We tested the hypothesis that young, nonobese AAW manifest lower insulin sensitivity specific to skeletal muscle, not liver, and is accompanied by lower skeletal muscle mitochondrial oxidative capacity.

Twenty-two nonobese (body mass index 22.7 ± 3.1 kg/m²) AAW and 22 matched CW (body mass index 22.7 ± 3.1 kg/m²) underwent characterization of body composition, objectively assessed habitual physical activity, and insulin sensitivity with euglycemic clamps and stable-isotope tracers. Skeletal muscle biopsies were performed for lipid content, fiber typing, and mitochondrial measurements.

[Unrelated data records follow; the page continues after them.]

-- ==== Sys2Proof/Laws/State.lean ====
section
/-!
SUPPORT. What each update of the state changes and leaves: one lemma per field and update, so that no proof unfolds a
record update.
-/
namespace Sys2Proof.Machine

/-! ### The core table -/

@[simp] theorem State.core_setCore_self (s : State) (c : CoreId) (x : CoreState) : (s.setCore c x).core c = x := by
  simp [State.core, State.setCore]

theorem State.core_setCore_ne (s : State) {c d : CoreId} (x : CoreState) (h : d ≠ c) :
    (s.setCore c x).core d = s.core d := by
  have : ¬ c.val = d.val := fun e => h (Fin.ext e.symm)
  simp [State.core, State.setCore, Vector.getElem_set_ne _ _ this]

@[simp] theorem State.core_mapCore_self (s : State) (c : CoreId) (f : CoreState → CoreState) :
    (s.mapCore c f).core c = f (s.core c) := by simp [State.mapCore]

theorem State.core_mapCore_ne (s : State) {c d : CoreId} (f : CoreState → CoreState) (h : d ≠ c) :
    (s.mapCore c f).core d = s.core d := by simp [State.mapCore, State.core_setCore_ne s _ h]

@[simp] theorem State.setCore_setCore (s : State) (c : CoreId) (x y : CoreState) :
    (s.setCore c x).setCore c y = s.setCore c y := by simp [State.setCore]

@[simp] theorem State.setCore_core (s : State) (c : CoreId) : s.setCore c (s.core c) = s := by
  simp [State.setCore, State.core]

/-! ### Fields that an update leaves -/

@[simp] theorem State.setCore_mem (s : State) (c : CoreId) (x : CoreState) :
    (s.setCore c x).mem = s.mem := rfl
@[simp] theorem State.setCore_stks (s : State) (c : CoreId) (x : CoreState) :
    (s.setCore c x).stks = s.stks := rfl
@[simp] theorem State.setCore_scfg (s : State) (c : CoreId) (x : CoreState) :
    (s.setCore c x).scfg = s.scfg := rfl
@[simp] theorem State.setCore_train (s : State) (c : CoreId) (x : CoreState) :
    (s.setCore c x).train = s.train := rfl
@[simp] theorem State.setCore_fab (s : State) (c : CoreId) (x : CoreState) :
    (s.setCore c x).fab = s.fab := rfl
@[simp] theorem State.setCore_cont (s : State) (c : CoreId) (x : CoreState) :
    (s.setCore c x).cont = s.cont := rfl
@[simp] theorem State.setCore_recd (s : State) (c : CoreId) (x : CoreState) :
    (s.setCore c x).recd = s.recd := rfl
@[simp] theorem State.setCore_box (s : State) (c : CoreId) (x : CoreState) :
    (s.setCore c x).box = s.box := rfl
@[simp] theorem State.setCore_int (s : State) (c : CoreId) (x : CoreState) :
    (s.setCore c x).int = s.int := rfl
@[simp] theorem State.setCore_rst (s : State) (c : CoreId) (x : CoreState) :
    (s.setCore c x).rst = s.rst := rfl
@[simp] theorem State.setCore_balls (s : State) (c : CoreId) (x : CoreState) :
    (s.setCore c x).balls = s.balls := rfl
@[simp] theorem State.setCore_rowan (s : State) (c : CoreId) (x : CoreState) :
    (s.setCore c x).rowan = s.rowan := rfl
@[simp] theorem State.setCore_pow (s : State) (c : CoreId) (x : CoreState) :
    (s.setCore c x).pow = s.pow := rfl
@[simp] theorem State.setCore_mgmt (s : State) (c : CoreId) (x : CoreState) :
    (s.setCore c x).mgmt = s.mgmt := rfl
@[simp] theorem State.setCore_jtag (s : State) (c : CoreId) (x : CoreState) :
    (s.setCore c x).jtag = s.jtag := rfl
@[simp] theorem State.setCore_inject (s : State) (c : CoreId) (x : CoreState) :
    (s.setCore c x).inject = s.inject := rfl
@[simp] theorem State.setCore_spares (s : State) (c : CoreId) (x : CoreState) :
    (s.setCore c x).spares = s.spares := rfl
@[simp] theorem State.setCore_time (s : State) (c : CoreId) (x : CoreState) :
    (s.setCore c x).time = s.time := rfl
@[simp] theorem State.setCore_free (s : State) (c : CoreId) (x : CoreState) :
    (s.setCore c x).free = s.free := rfl
@[simp] theorem State.setCore_pending (s : State) (c : CoreId) (x : CoreState) :
    (s.setCore c x).pending = s.pending := rfl

@[simp] theorem State.mapCore_mem (s : State) (c : CoreId) (f : CoreState → CoreState) :
    (s.mapCore c f).mem = s.mem := rfl
@[simp] theorem State.mapCore_stks (s : State) (c : CoreId) (f : CoreState → CoreState) :
    (s.mapCore c f).stks = s.stks := rfl
@[simp] theorem State.mapCore_scfg (s : State) (c : CoreId) (f : CoreState → CoreState) :
    (s.mapCore c f).scfg = s.scfg := rfl
@[simp] theorem State.mapCore_train (s : State) (c : CoreId) (f : CoreState → CoreState) :
    (s.mapCore c f).train = s.train := rfl
@[simp] theorem State.mapCore_fab (s : State) (c : CoreId) (f : CoreState → CoreState) :
    (s.mapCore c f).fab = s.fab := rfl
@[simp] theorem State.mapCore_cont (s : State) (c : CoreId) (f : CoreState → CoreState) :
    (s.mapCore c f).cont = s.cont := rfl
@[simp] theorem State.mapCore_recd (s : State) (c : CoreId) (f : CoreState → CoreState) :
    (s.mapCore c f).recd = s.recd := rfl
@[simp] theorem State.mapCore_box (s : State) (c : CoreId) (f : CoreState → CoreState) :
    (s.mapCore c f).box = s.box := rfl
@[simp] theorem State.mapCore_int (s : State) (c : CoreId) (f : CoreState → CoreState) :
    (s.mapCore c f).int = s.int := rfl
@[simp] theorem State.mapCore_rst (s : State) (c : CoreId) (f : CoreState → CoreState) :
    (s.mapCore c f).rst = s.rst := rfl
@[simp] theorem State.mapCore_balls (s : State) (c : CoreId) (f : CoreState → CoreState) :
    (s.mapCore c f).balls = s.balls := rfl
@[simp] theorem State.mapCore_rowan (s : State) (c : CoreId) (f : CoreState → CoreState) :
    (s.mapCore c f).rowan = s.rowan := rfl
@[simp] theorem State.mapCore_pow (s : State) (c : CoreId) (f : CoreState → CoreState) :
    (s.mapCore c f).pow = s.pow := rfl
@[simp] theorem State.mapCore_mgmt (s : State) (c : CoreId) (f : CoreState → CoreState) :
    (s.mapCore c f).mgmt = s.mgmt := rfl
@[simp] theorem State.mapCore_jtag (s : State) (c : CoreId) (f : CoreState → CoreState) :
    (s.mapCore c f).jtag = s.jtag := rfl
@[simp] theorem State.mapCore_inject (s : State) (c : CoreId) (f : CoreState → CoreState) :
    (s.mapCore c f).inject = s.inject := rfl
@[simp] theorem State.mapCore_spares (s : State) (c : CoreId) (f : CoreState → CoreState) :
    (s.mapCore c f).spares = s.spares := rfl
@[simp] theorem State.mapCore_time (s : State) (c : CoreId) (f : CoreState → CoreState) :
    (s.mapCore c f).time = s.time := rfl
@[simp] theorem State.mapCore_free (s : State) (c : CoreId) (f : CoreState → CoreState) :
    (s.mapCore c f).free = s.free := rfl
@[simp] theorem State.mapCore_pending (s : State) (c : CoreId) (f : CoreState → CoreState) :
    (s.mapCore c f).pending = s.pending := rfl

@[simp] theorem State.mapCtl_mem (s : State) (c : CoreId) (f : Control → Control) :
    (s.mapCtl c f).mem = s.mem := rfl
@[simp] theorem State.mapCtl_stks (s : State) (c : CoreId) (f : Control → Control) :
    (s.mapCtl c f).stks = s.stks := rfl
@[simp] theorem State.mapCtl_scfg (s : State) (c : CoreId) (f : Control → Control) :
    (s.mapCtl c f).scfg = s.scfg := rfl
@[simp] theorem State.mapCtl_train (s : State) (c : CoreId) (f : Control → Control) :
    (s.mapCtl c f).train = s.train := rfl
@[simp] theorem State.mapCtl_fab (s : State) (c : CoreId) (f : Control → Control) :
    (s.mapCtl c f).fab = s.fab := rfl
@[simp] theorem State.mapCtl_cont (s : State) (c : CoreId) (f : Control → Control) :
    (s.mapCtl c f).cont = s.cont := rfl
@[simp] theorem State.mapCtl_recd (s : State) (c : CoreId) (f : Control → Control) :
    (s.mapCtl c f).recd = s.recd := rfl
@[simp] theorem State.mapCtl_box (s : State) (c : CoreId) (f : Control → Control) :
    (s.mapCtl c f).box = s.box := rfl
@[simp] theorem State.mapCtl_int (s : State) (c : CoreId) (f : Control → Control) :
    (s.mapCtl c f).int = s.int := rfl
@[simp] theorem State.mapCtl_rst (s : State) (c : CoreId) (f : Control → Control) :
    (s.mapCtl c f).rst = s.rst := rfl
@[simp] theorem State.mapCtl_balls (s : State) (c : CoreId) (f : Control → Control) :
    (s.mapCtl c f).balls = s.balls := rfl
@[simp] theorem State.mapCtl_rowan (s : State) (c : CoreId) (f : Control → Control) :
    (s.mapCtl c f).rowan = s.rowan := rfl
@[simp] theorem State.mapCtl_pow (s : State) (c : CoreId) (f : Control → Control) :
    (s.mapCtl c f).pow = s.pow := rfl
@[simp] theorem State.mapCtl_mgmt (s : State) (c : CoreId) (f : Control → Control) :
    (s.mapCtl c f).mgmt = s.mgmt := rfl
@[simp] theorem State.mapCtl_jtag (s : State) (c : CoreId) (f : Control → Control) :
    (s.mapCtl c f).jtag = s.jtag := rfl
@[simp] theorem State.mapCtl_inject (s : State) (c : CoreId) (f : Control → Control) :
    (s.mapCtl c f).inject = s.inject := rfl
@[simp] theorem State.mapCtl_spares (s : State) (c : CoreId) (f : Control → Control) :
    (s.mapCtl c f).spares = s.spares := rfl
@[simp] theorem State.mapCtl_time (s : State) (c : CoreId) (f : Control → Control) :
    (s.mapCtl c f).time = s.time := rfl
@[simp] theorem State.mapCtl_free (s : State) (c : CoreId) (f : Control → Control) :
    (s.mapCtl c f).free = s.free := rfl
@[simp] theorem State.mapCtl_pending (s : State) (c : CoreId) (f : Control → Control) :
    (s.mapCtl c f).pending = s.pending := rfl

@[simp] theorem State.setG_mem (s : State) (c : CoreId) (r : GReg) (v : Word) :
    (s.setG c r v).mem = s.mem := rfl
@[simp] theorem State.setG_stks (s : State) (c : CoreId) (r : GReg) (v : Word) :
    (s.setG c r v).stks = s.stks := rfl
@[simp] theorem State.setG_scfg (s : State) (c : CoreId) (r : GReg) (v : Word) :
    (s.setG c r v).scfg = s.scfg := rfl
@[simp] theorem State.setG_train (s : State) (c : CoreId) (r : GReg) (v : Word) :
    (s.setG c r v).train = s.train := rfl
@[simp] theorem State.setG_fab (s : State) (c : CoreId) (r : GReg) (v : Word) :
    (s.setG c r v).fab = s.fab := rfl
@[simp] theorem State.setG_cont (s : State) (c : CoreId) (r : GReg) (v : Word) :
    (s.setG c r v).cont = s.cont := rfl
@[simp] theorem State.setG_recd (s : State) (c : CoreId) (r : GReg) (v : Word) :
    (s.setG c r v).recd = s.recd := rfl
@[simp] theorem State.setG_box (s : State) (c : CoreId) (r : GReg) (v : Word) :
    (s.setG c r v).box = s.box := rfl
@[simp] theorem State.setG_int (s : State) (c : CoreId) (r : GReg) (v : Word) :
    (s.setG c r v).int = s.int := rfl
@[simp] theorem State.setG_rst (s : State) (c : CoreId) (r : GReg) (v : Word) :
    (s.setG c r v).rst = s.rst := rfl
@[simp] theorem State.setG_balls (s : State) (c : CoreId) (r : GReg) (v : Word) :
    (s.setG c r v).balls = s.balls := rfl
@[simp] theorem State.setG_rowan (s : State) (c : CoreId) (r : GReg) (v : Word) :
    (s.setG c r v).rowan = s.rowan := rfl
@[simp] theorem State.setG_pow (s : State) (c : CoreId) (r : GReg) (v : Word) :
    (s.setG c r v).pow = s.pow := rfl
@[simp] theorem State.setG_mgmt (s : State) (c : CoreId) (r : GReg) (v : Word) :
    (s.setG c r v).mgmt = s.mgmt := rfl
@[simp] theorem State.setG_jtag (s : State) (c : CoreId) (r : GReg) (v : Word) :
    (s.setG c r v).jtag = s.jtag := rfl
@[simp] theorem State.setG_inject (s : State) (c : CoreId) (r : GReg) (v : Word) :
    (s.setG c r v).inject = s.inject := rfl
@[simp] theorem State.setG_spares (s : State) (c : CoreId) (r : GReg) (v : Word) :
    (s.setG c r v).spares = s.spares := rfl
@[simp] theorem State.setG_time (s : State) (c : CoreId) (r : GReg) (v : Word) :
    (s.setG c r v).time = s.time := rfl
@[simp] theorem State.setG_free (s : State) (c : CoreId) (r : GReg) (v : Word) :
    (s.setG c r v).free = s.free := rfl
@[simp] theorem State.setG_pending (s : State) (c : CoreId) (r : GReg) (v : Word) :
    (s.setG c r v).pending = s.pending := rfl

Peripheral insulin sensitivity was 26% lower in AAW (P < .01), but hepatic insulin sensitivity was similar between groups. Physical activity levels were similar between groups. Lower insulin sensitivity in AAW was not explained by total or central adiposity. Skeletal muscle triglyceride content was similar, but mitochondrial content was lower in AAW. Mitochondrial respiration was 24% lower in AAW and correlated with skeletal muscle insulin sensitivity (r = 0.33, P < .05).

When compared with CW, AAW have similar hepatic insulin sensitivity but a muscle phenotype characterized by both lower insulin sensitivity and lower mitochondrial oxidative capacity. These observations occur in the absence of obesity and are not explained by physical activity. The only factor associated with lower insulin sensitivity in AAW was mitochondrial oxidative capacity. Because exercise training improves both mitochondrial capacity and insulin sensitivity, we suggest that it may be of particular benefit as a strategy for diabetes prevention in AAW.